Dinda S, Suresh V, Thoniyot P, Balčytis A, Juodkazis S, Krishnamoorthy S
Institute of Materials Research and Engineering (IMRE), Agency for Science, Technology and Research (A*STAR), 3, Research Link, Singapore 117602, Singapore.
Department of Biotechnology, School of Pharmaceutical Sciences, Siksha O Anushandan University (SOA) , Bhubaneswar, 751030, India.
ACS Appl Mater Interfaces. 2015 Dec 23;7(50):27661-6. doi: 10.1021/acsami.5b07745. Epub 2015 Dec 14.

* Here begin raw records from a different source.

-- ==== Sys2Proof/Tests/Slice0.lean ====
section
/-! SUPPORT. The model's own tests, and for each obligation with hypotheses a witness that meets them.
Expected words come from the encodings of spec/opcode_table.json, expected results from
spec/95_test_vectors.md; the section each test is from is named above it. -/

namespace Sys2Proof.Tests

open Sys2Proof Sys2Proof.Machine Sys2Proof.Spec

/-! ## Well-formedness -/

/-- A displacement one past either end of -128 to +127 is refused, and the ends are not (R102). -/
def dispChecked (f : Int → Instr) : Bool :=
  (f (-128)).wellFormed && (f 127).wellFormed && !(f (-129)).wellFormed && !(f 128).wellFormed

theorem test_wellFormed_bcc : dispChecked .bcc = true := by decide
theorem test_wellFormed_bcs : dispChecked .bcs = true := by decide
theorem test_wellFormed_beq : dispChecked .beq = true := by decide
theorem test_wellFormed_bmi : dispChecked .bmi = true := by decide
theorem test_wellFormed_bne : dispChecked .bne = true := by decide
theorem test_wellFormed_bpl : dispChecked .bpl = true := by decide
theorem test_wellFormed_bvc : dispChecked .bvc = true := by decide
theorem test_wellFormed_bvs : dispChecked .bvs = true := by decide

/-! ## Decoding: every row of the table, its word written out from the row's encoding -/

/-- Each word decodes to its instruction, with nothing left. -/
def decodes (l : List (List Byte × Instr)) : Bool :=
  l.all (fun e => match decode e.1 with
    | .ok (i, []) => i == e.2
    | _ => false)

theorem test_decodes_load_store_transfer_1 : decodes
  [([0x81, 0x34], .staIzx 0x34), ([0x84, 0x34], .styZp 0x34), ([0x85, 0x34], .staZp 0x34),
   ([0x86, 0x34], .stxZp 0x34), ([0x8A], .txa), ([0x8C, 0x34, 0x12], .styAbs 0x1234),
   ([0x8D, 0x34, 0x12], .staAbs 0x1234), ([0x8E, 0x34, 0x12], .stxAbs 0x1234),
   ([0x91, 0x34], .staIzy 0x34), ([0x94, 0x34], .styZpx 0x34), ([0x95, 0x34], .staZpx 0x34),
   ([0x96, 0x34], .stxZpy 0x34), ([0x98], .tya), ([0x99, 0x34, 0x12], .staAby 0x1234), ([0x9A], .txs),
   ([0x9D, 0x34, 0x12], .staAbx 0x1234), ([0xA0, 0x34], .ldyImm 0x34), ([0xA1, 0x34], .ldaIzx 0x34),
   ([0xA2, 0x34], .ldxImm 0x34), ([0xA4, 0x34], .ldyZp 0x34), ([0xA5, 0x34], .ldaZp 0x34),
   ([0xA6, 0x34], .ldxZp 0x34), ([0xA8], .tay), ([0xA9, 0x34], .ldaImm 0x34), ([0xAA], .tax),
   ([0xAC, 0x34, 0x12], .ldyAbs 0x1234), ([0xAD, 0x34, 0x12], .ldaAbs 0x1234),
   ([0xAE, 0x34, 0x12], .ldxAbs 0x1234)] = true := by decide

theorem test_decodes_load_store_transfer_2 : decodes
  [([0xB1, 0x34], .ldaIzy 0x34), ([0xB4, 0x34], .ldyZpx 0x34), ([0xB5, 0x34], .ldaZpx 0x34),
   ([0xB6, 0x34], .ldxZpy 0x34), ([0xB9, 0x34, 0x12], .ldaAby 0x1234), ([0xBA], .tsx),
   ([0xBC, 0x34, 0x12], .ldyAbx 0x1234), ([0xBD, 0x34, 0x12], .ldaAbx 0x1234),
   ([0xBE, 0x34, 0x12], .ldxAby 0x1234)] = true := by decide

theorem test_decodes_stack : decodes
  [([0x08], .php), ([0x28], .plp), ([0x48], .pha), ([0x68], .pla)] = true := by decide

theorem test_decodes_logic_arith_compare_1 : decodes
  [([0x01, 0x34], .oraIzx 0x34), ([0x05, 0x34], .oraZp 0x34), ([0x09, 0x34], .oraImm 0x34),
   ([0x0D, 0x34, 0x12], .oraAbs 0x1234), ([0x11, 0x34], .oraIzy 0x34), ([0x15, 0x34], .oraZpx 0x34),
   ([0x19, 0x34, 0x12], .oraAby 0x1234), ([0x1D, 0x34, 0x12], .oraAbx 0x1234),
   ([0x21, 0x34], .andIzx 0x34), ([0x24, 0x34], .bitZp 0x34), ([0x25, 0x34], .andZp 0x34),
   ([0x29, 0x34], .andImm 0x34), ([0x2C, 0x34, 0x12], .bitAbs 0x1234),
   ([0x2D, 0x34, 0x12], .andAbs 0x1234), ([0x31, 0x34], .andIzy 0x34), ([0x35, 0x34], .andZpx 0x34),
   ([0x39, 0x34, 0x12], .andAby 0x1234), ([0x3D, 0x34, 0x12], .andAbx 0x1234),
   ([0x41, 0x34], .eorIzx 0x34), ([0x45, 0x34], .eorZp 0x34), ([0x49, 0x34], .eorImm 0x34),
   ([0x4D, 0x34, 0x12], .eorAbs 0x1234), ([0x51, 0x34], .eorIzy 0x34), ([0x55, 0x34], .eorZpx 0x34),
   ([0x59, 0x34, 0x12], .eorAby 0x1234), ([0x5D, 0x34, 0x12], .eorAbx 0x1234),
   ([0x61, 0x34], .adcIzx 0x34), ([0x65, 0x34], .adcZp 0x34)] = true := by decide

theorem test_decodes_logic_arith_compare_2 : decodes
  [([0x69, 0x34], .adcImm 0x34), ([0x6D, 0x34, 0x12], .adcAbs 0x1234), ([0x71, 0x34], .adcIzy 0x34),
   ([0x75, 0x34], .adcZpx 0x34), ([0x79, 0x34, 0x12], .adcAby 0x1234),
   ([0x7D, 0x34, 0x12], .adcAbx 0x1234), ([0xC0, 0x34], .cpyImm 0x34), ([0xC1, 0x34], .cmpIzx 0x34),
   ([0xC4, 0x34], .cpyZp 0x34), ([0xC5, 0x34], .cmpZp 0x34), ([0xC9, 0x34], .cmpImm 0x34),
   ([0xCC, 0x34, 0x12], .cpyAbs 0x1234), ([0xCD, 0x34, 0x12], .cmpAbs 0x1234),
   ([0xD1, 0x34], .cmpIzy 0x34), ([0xD5, 0x34], .cmpZpx 0x34), ([0xD9, 0x34, 0x12], .cmpAby 0x1234),
   ([0xDD, 0x34, 0x12], .cmpAbx 0x1234), ([0xE0, 0x34], .cpxImm 0x34), ([0xE1, 0x34], .sbcIzx 0x34),
   ([0xE4, 0x34], .cpxZp 0x34), ([0xE5, 0x34], .sbcZp 0x34), ([0xE9, 0x34], .sbcImm 0x34),
   ([0xEC, 0x34, 0x12], .cpxAbs 0x1234), ([0xED, 0x34, 0x12], .sbcAbs 0x1234),
   ([0xF1, 0x34], .sbcIzy 0x34), ([0xF5, 0x34], .sbcZpx 0x34), ([0xF9, 0x34, 0x12], .sbcAby 0x1234),
   ([0xFD, 0x34, 0x12], .sbcAbx 0x1234)] = true := by decide

theorem test_decodes_incdec_shift_1 : decodes
  [([0x06, 0x34], .aslZp 0x34), ([0x0A], .aslAcc), ([0x0E, 0x34, 0x12], .aslAbs 0x1234),
   ([0x16, 0x34], .aslZpx 0x34), ([0x1E, 0x34, 0x12], .aslAbx 0x1234), ([0x26, 0x34], .rolZp 0x34),
   ([0x2A], .rolAcc), ([0x2E, 0x34, 0x12], .rolAbs 0x1234), ([0x36, 0x34], .rolZpx 0x34),
   ([0x3E, 0x34, 0x12], .rolAbx 0x1234), ([0x46, 0x34], .lsrZp 0x34), ([0x4A], .lsrAcc),
   ([0x4E, 0x34, 0x12], .lsrAbs 0x1234), ([0x56, 0x34], .lsrZpx 0x34),
   ([0x5E, 0x34, 0x12], .lsrAbx 0x1234), ([0x66, 0x34], .rorZp 0x34), ([0x6A], .rorAcc),
   ([0x6E, 0x34, 0x12], .rorAbs 0x1234), ([0x76, 0x34], .rorZpx 0x34),
   ([0x7E, 0x34, 0x12], .rorAbx 0x1234), ([0x88], .dey), ([0xC6, 0x34], .decZp 0x34), ([0xC8], .iny),
   ([0xCA], .dex), ([0xCE, 0x34, 0x12], .decAbs 0x1234), ([0xD6, 0x34], .decZpx 0x34),
   ([0xDE, 0x34, 0x12], .decAbx 0x1234), ([0xE6, 0x34], .incZp 0x34)] = true := by decide

theorem test_decodes_incdec_shift_2 : decodes
  [([0xE8], .inx), ([0xEE, 0x34, 0x12], .incAbs 0x1234), ([0xF6, 0x34], .incZpx 0x34),
   ([0xFE, 0x34, 0x12], .incAbx 0x1234)] = true := by decide

theorem test_decodes_jump_branch : decodes
  [([0x10, 0xFC], .bpl (-4)), ([0x20, 0x34, 0x12], .jsr 0x1234), ([0x30, 0xFC], .bmi (-4)),
   ([0x4C, 0x34, 0x12], .jmpAbs 0x1234), ([0x50, 0xFC], .bvc (-4)), ([0x60], .rts),
   ([0x6C, 0x34, 0x12], .jmpInd 0x1234), ([0x70, 0xFC], .bvs (-4)), ([0x90, 0xFC], .bcc (-4)),
   ([0xB0, 0xFC], .bcs (-4)), ([0xD0, 0xFC], .bne (-4)), ([0xF0, 0xFC], .beq (-4))] = true := by decide

theorem test_decodes_flags_system : decodes
  [([0x00], .brk), ([0x18], .clc), ([0x38], .sec), ([0x40], .rti), ([0x58], .cli), ([0x78], .sei),
   ([0xB8], .clv), ([0xD8], .cld), ([0xEA], .nop), ([0xF8], .sed)] = true := by decide

/-- Displacement bytes `$7F` and `$80` are +127 and -128 (R102). -/
theorem test_decodes_displacement_ends : decodes
  [([0x10, 0x7F], .bpl 127), ([0x30, 0x80], .bmi (-128)), ([0x50, 0x00], .bvc 0), ([0xD0, 0xFF], .bne (-1))]
    = true := by decide

/-- Undefined opcodes and a truncated instruction are rejected, each by its name (R112). -/
theorem test_decode_rejects :
    (match decode [0x02], decode [0xEB, 0x01], decode [0x6C, 0x34], decode [] with
      | .error (.undefinedOpcode 0x02), .error (.undefinedOpcode 0xEB), .error _, .error _ => true
      | _, _, _, _ => false) = true := by decide

/-- The table's numbering: byte k of the instruction is bits 8k+7 to 8k. -/
theorem test_decodeTableWord :
    decodeTableWord 24 0x12346C = some (.jmpInd 0x1234) ∧ decodeTableWord 16 0x80F0 = some (.beq (-128)) ∧
      decodeTableWord 8 0xEA = some .nop ∧ decodeTableWord 8 0xEB = none := by decide

/-! ## One instruction, one step (95_test_vectors.md part 2) -/

/-- Registers and status from `[A, X, Y, S, P, PC]`; no sequence due. -/
def cpuOf (r : List Nat) : Cpu :=
  let n (k : Nat) : Byte := BitVec.ofNat 8 (r.getD k 0)
  pulled
    { Cpu.powerOn with
      a := n 0, x := n 1, y := n 2, s := n 3, pc := BitVec.ofNat 16 (r.getD 5 0), resetPending := false }
    (n 4)

/-- The standard start state: NROM, these registers, this RAM, the program bytes at PC. -/
def start (prog : List Byte) (r : List Nat) (mem : Memory 8) : State :=
  placeBytes prog (BitVec.ofNat 16 (r.getD 5 0)) { State.reset with cpu := cpuOf r, ram := mem }

/-- The registers, status and count of a next state: `[A, X, Y, S, P, PC, cycles]`. -/
def view : Out → List Nat
  | .next t =>
    [t.cpu.a.toNat, t.cpu.x.toNat, t.cpu.y.toNat, t.cpu.s.toNat, (statusByte t.cpu false).toNat, t.cpu.pc.toNat,
     t.cpu.cycles]
  | _ => []

/-- Whether a next state's RAM holds these bytes. -/
def holds (o : Out) (cells : List (Nat × Byte)) : Bool :=
  match o with
  | .next t => cells.all (fun e => t.ram.read e.1 == e.2)
  | _ => false

/-- One step from the standard state with the given RAM ends in these registers and these bytes. -/
def check (prog : List Byte) (before : List Nat) (mem : Memory 8) (after : List Nat)
    (cells : List (Nat × Byte)) : Bool :=
  let o := step (start prog before mem)
  view o == after && holds o cells

/-! ### Addressing modes and page crossing (section 2.1) -/

theorem test_lda_zpx_wraps_in_page_0 :
    check [0xB5, 0xF0] [0x00, 0x20, 0x00, 0xFD, 0x24, 0x200] [(0x10, 0x33), (0x110, 0x44)]
      [0x33, 0x20, 0x00, 0xFD, 0x24, 0x202, 4] [] = true := by decide

theorem test_ldx_zpy_wraps_in_page_0 :
    check [0xB6, 0x10] [0x00, 0x00, 0xF5, 0xFD, 0x24, 0x200] [(0x05, 0x01)]
      [0x00, 0x01, 0xF5, 0xFD, 0x24, 0x202, 4] [] = true := by decide

theorem test_lda_abx_same_page :
    check [0xBD, 0xF0, 0x02] [0x00, 0x0F, 0x00, 0xFD, 0x24, 0x200] [(0x2FF, 0x66)]
      [0x66, 0x0F, 0x00, 0xFD, 0x24, 0x203, 4] [] = true := by decide

theorem test_lda_abx_crossed :
    check [0xBD, 0xF0, 0x02] [0x00, 0x10, 0x00, 0xFD, 0x24, 0x200] [(0x300, 0x77)]
      [0x77, 0x10, 0x00, 0xFD, 0x24, 0x203, 5] [] = true := by decide

theorem test_lda_aby_crossed :
    check [0xB9, 0xFF, 0x02] [0x00, 0x00, 0x01, 0xFD, 0x24, 0x200] [(0x300, 0x88)]
      [0x88, 0x00, 0x01, 0xFD, 0xA4, 0x203, 5] [] = true := by decide

theorem test_ldx_aby_crossed_zero :
    check [0xBE, 0xFF, 0x02] [0x00, 0x09, 0x01, 0xFD, 0x24, 0x200] []
      [0x00, 0x00, 0x01, 0xFD, 0x26, 0x203, 5] [] = true := by decide

theorem test_ldy_abx_crossed :
    check [0xBC, 0xFF, 0x02] [0x00, 0x01, 0x00, 0xFD, 0x24, 0x200] [(0x300, 0xFF)]
      [0x00, 0x01, 0xFF, 0xFD, 0xA4, 0x203, 5] [] = true := by decide

theorem test_lda_izx_pointer_wraps :
    check [0xA1, 0xFE] [0x00, 0x01, 0x00, 0xFD, 0x24, 0x200] [(0x00, 0x03), (0xFF, 0x34), (0x100, 0x07), (0x334, 0x99)]
      [0x99, 0x01, 0x00, 0xFD, 0xA4, 0x202, 6] [] = true := by decide

theorem test_lda_izy_crossed :
    check [0xB1, 0x10] [0x00, 0x00, 0x10, 0xFD, 0x24, 0x200] [(0x10, 0xF8), (0x11, 0x02), (0x308, 0xAB)]
      [0xAB, 0x00, 0x10, 0xFD, 0xA4, 0x202, 6] [] = true := by decide

theorem test_lda_izy_pointer_wraps :
    check [0xB1, 0xFF] [0x00, 0x00, 0x00, 0xFD, 0x24, 0x200] [(0x00, 0x03), (0xFF, 0x40), (0x100, 0x07), (0x340, 0xCD)]
      [0xCD, 0x00, 0x00, 0xFD, 0xA4, 0x202, 5] [] = true := by decide

theorem test_sta_abx_no_penalty :
    check [0x9D, 0xF0, 0x02] [0x5A, 0x10, 0x00, 0xFD, 0x24, 0x200] []
      [0x5A, 0x10, 0x00, 0xFD, 0x24, 0x203, 5] [(0x300, 0x5A)] = true := by decide

theorem test_sta_izy_no_penalty :
    check [0x91, 0x10] [0x5A, 0x00, 0x10, 0xFD, 0x24, 0x200] [(0x10, 0xF8), (0x11, 0x02)]
      [0x5A, 0x00, 0x10, 0xFD, 0x24, 0x202, 6] [(0x308, 0x5A)] = true := by decide

theorem test_inc_abx_no_penalty :
    check [0xFE, 0xF0, 0x02] [0x00, 0x10, 0x00, 0xFD, 0x24, 0x200] [(0x300, 0x7F)]
      [0x00, 0x10, 0x00, 0xFD, 0xA4, 0x203, 7] [(0x300, 0x80)] = true := by decide

theorem test_jmp_ind :
    check [0x6C, 0x10, 0x03] [0x00, 0x00, 0x00, 0xFD, 0x24, 0x200] [(0x310, 0x55), (0x311, 0x04)]
      [0x00, 0x00, 0x00, 0xFD, 0x24, 0x455, 5] [] = true := by decide

theorem test_jmp_ind_stays_in_page :
    check [0x6C, 0xFF, 0x03] [0x00, 0x00, 0x00, 0xFD, 0x24, 0x200] [(0x300, 0x04), (0x3FF, 0x55), (0x400, 0x07)]
      [0x00, 0x00, 0x00, 0xFD, 0x24, 0x455, 5] [] = true := by decide

/-! ### Load, store, transfer (section 2.2) -/

theorem test_lda_imm :
    (check [0xA9, 0x00] [0x55, 0x00, 0x00, 0xFD, 0x24, 0x200] []
      [0x00, 0x00, 0x00, 0xFD, 0x26, 0x202, 2] [] &&
    check [0xA9, 0x80] [0x00, 0x00, 0x00, 0xFD, 0x24, 0x200] []
      [0x80, 0x00, 0x00, 0xFD, 0xA4, 0x202, 2] []) = true := by decide

theorem test_lda_zp :
    check [0xA5, 0x10] [0x00, 0x00, 0x00, 0xFD, 0x24, 0x200] [(0x10, 0x7F)]
      [0x7F, 0x00, 0x00, 0xFD, 0x24, 0x202, 3] [] = true := by decide

theorem test_sta_abs_ram_mirror :
    check [0x8D, 0x00, 0x08] [0xEE, 0x00, 0x00, 0xFD, 0x24, 0x200] []
      [0xEE, 0x00, 0x00, 0xFD, 0x24, 0x203, 4] [(0x00, 0xEE)] = true := by decide

theorem test_stx_zpy_wraps :
    check [0x96, 0x10] [0x00, 0x42, 0xF0, 0xFD, 0x24, 0x200] []
      [0x00, 0x42, 0xF0, 0xFD, 0x24, 0x202, 4] [(0x00, 0x42)] = true := by decide

theorem test_sty_zpx_wraps :
    check [0x94, 0x10] [0x00, 0xFF, 0x43, 0xFD, 0x24, 0x200] []
      [0x00, 0xFF, 0x43, 0xFD, 0x24, 0x202, 4] [(0x0F, 0x43)] = true := by decide

theorem test_tax :
    check [0xAA] [0x00, 0x05, 0x00, 0xFD, 0x24, 0x200] []
      [0x00, 0x00, 0x00, 0xFD, 0x26, 0x201, 2] [] = true := by decide

theorem test_tay :
    check [0xA8] [0x80, 0x00, 0x00, 0xFD, 0x24, 0x200] []
      [0x80, 0x00, 0x80, 0xFD, 0xA4, 0x201, 2] [] = true := by decide

theorem test_txa :
    check [0x8A] [0x00, 0x7F, 0x00, 0xFD, 0xA6, 0x200] []
      [0x7F, 0x7F, 0x00, 0xFD, 0x24, 0x201, 2] [] = true := by decide

theorem test_tya :
    check [0x98] [0x01, 0x00, 0x00, 0xFD, 0x24, 0x200] []
      [0x00, 0x00, 0x00, 0xFD, 0x26, 0x201, 2] [] = true := by decide

theorem test_tsx :
    check [0xBA] [0x00, 0x00, 0x00, 0xFD, 0x24, 0x200] []
      [0x00, 0xFD, 0x00, 0xFD, 0xA4, 0x201, 2] [] = true := by decide

theorem test_txs_no_flags :
    check [0x9A] [0x00, 0x00, 0x00, 0xFD, 0x24, 0x200] []
      [0x00, 0x00, 0x00, 0x00, 0x24, 0x201, 2] [] = true := by decide

/-! ### Stack (section 2.3) -/

theorem test_pha :
    check [0x48] [0xAB, 0x00, 0x00, 0xFD, 0x24, 0x200] []
      [0xAB, 0x00, 0x00, 0xFC, 0x24, 0x201, 3] [(0x1FD, 0xAB)] = true := by decide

We demonstrate the fabrication of plasmonic sensors that comprise gold nanopillar arrays exhibiting high surface areas, and narrow gaps, through self-assembly of amphiphilic diblock copolymer micelles on silicon substrates. Silicon nanopillars with high integrity over arbitrary large areas are obtained using copolymer micelles as lithographic templates. The gaps between metal features are controlled by varying the thickness of the evaporated gold. The resulting gold metal nanopillar arrays exhibit an engineered surface topography, together with uniform and controlled separations down to sub-10 nm suitable for highly sensitive detection of molecular analytes by Surface Enhanced Raman Spectroscopy (SERS). The significance of the approach is demonstrated through the control exercised at each step, including template preparation and pattern-transfer steps. The approach is a promising means to address trade-offs between resolutions, throughput, and performance in the fabrication of nanoplasmonic assemblies for sensing applications.
我们展示了等离子体传感器的制造方法,该传感器通过两亲性二嵌段共聚物胶束在硅基板上的自组装,形成具有高表面积和窄间隙的金纳米柱阵列。使用共聚物胶束作为光刻模板,可在任意大面积上获得具有高完整性的硅纳米柱。通过改变蒸发金的厚度来控制金属特征之间的间隙。所得的金金属纳米柱阵列呈现出经过设计的表面形貌,以及均匀且可控的间距,小至亚10纳米,适用于通过表面增强拉曼光谱(SERS)对分子分析物进行高灵敏度检测。通过在每个步骤(包括模板制备和图案转移步骤)中实施的控制,证明了该方法的重要性。该方法是一种很有前景的手段,可解决用于传感应用的纳米等离子体组件制造中分辨率、产量和性能之间的权衡问题。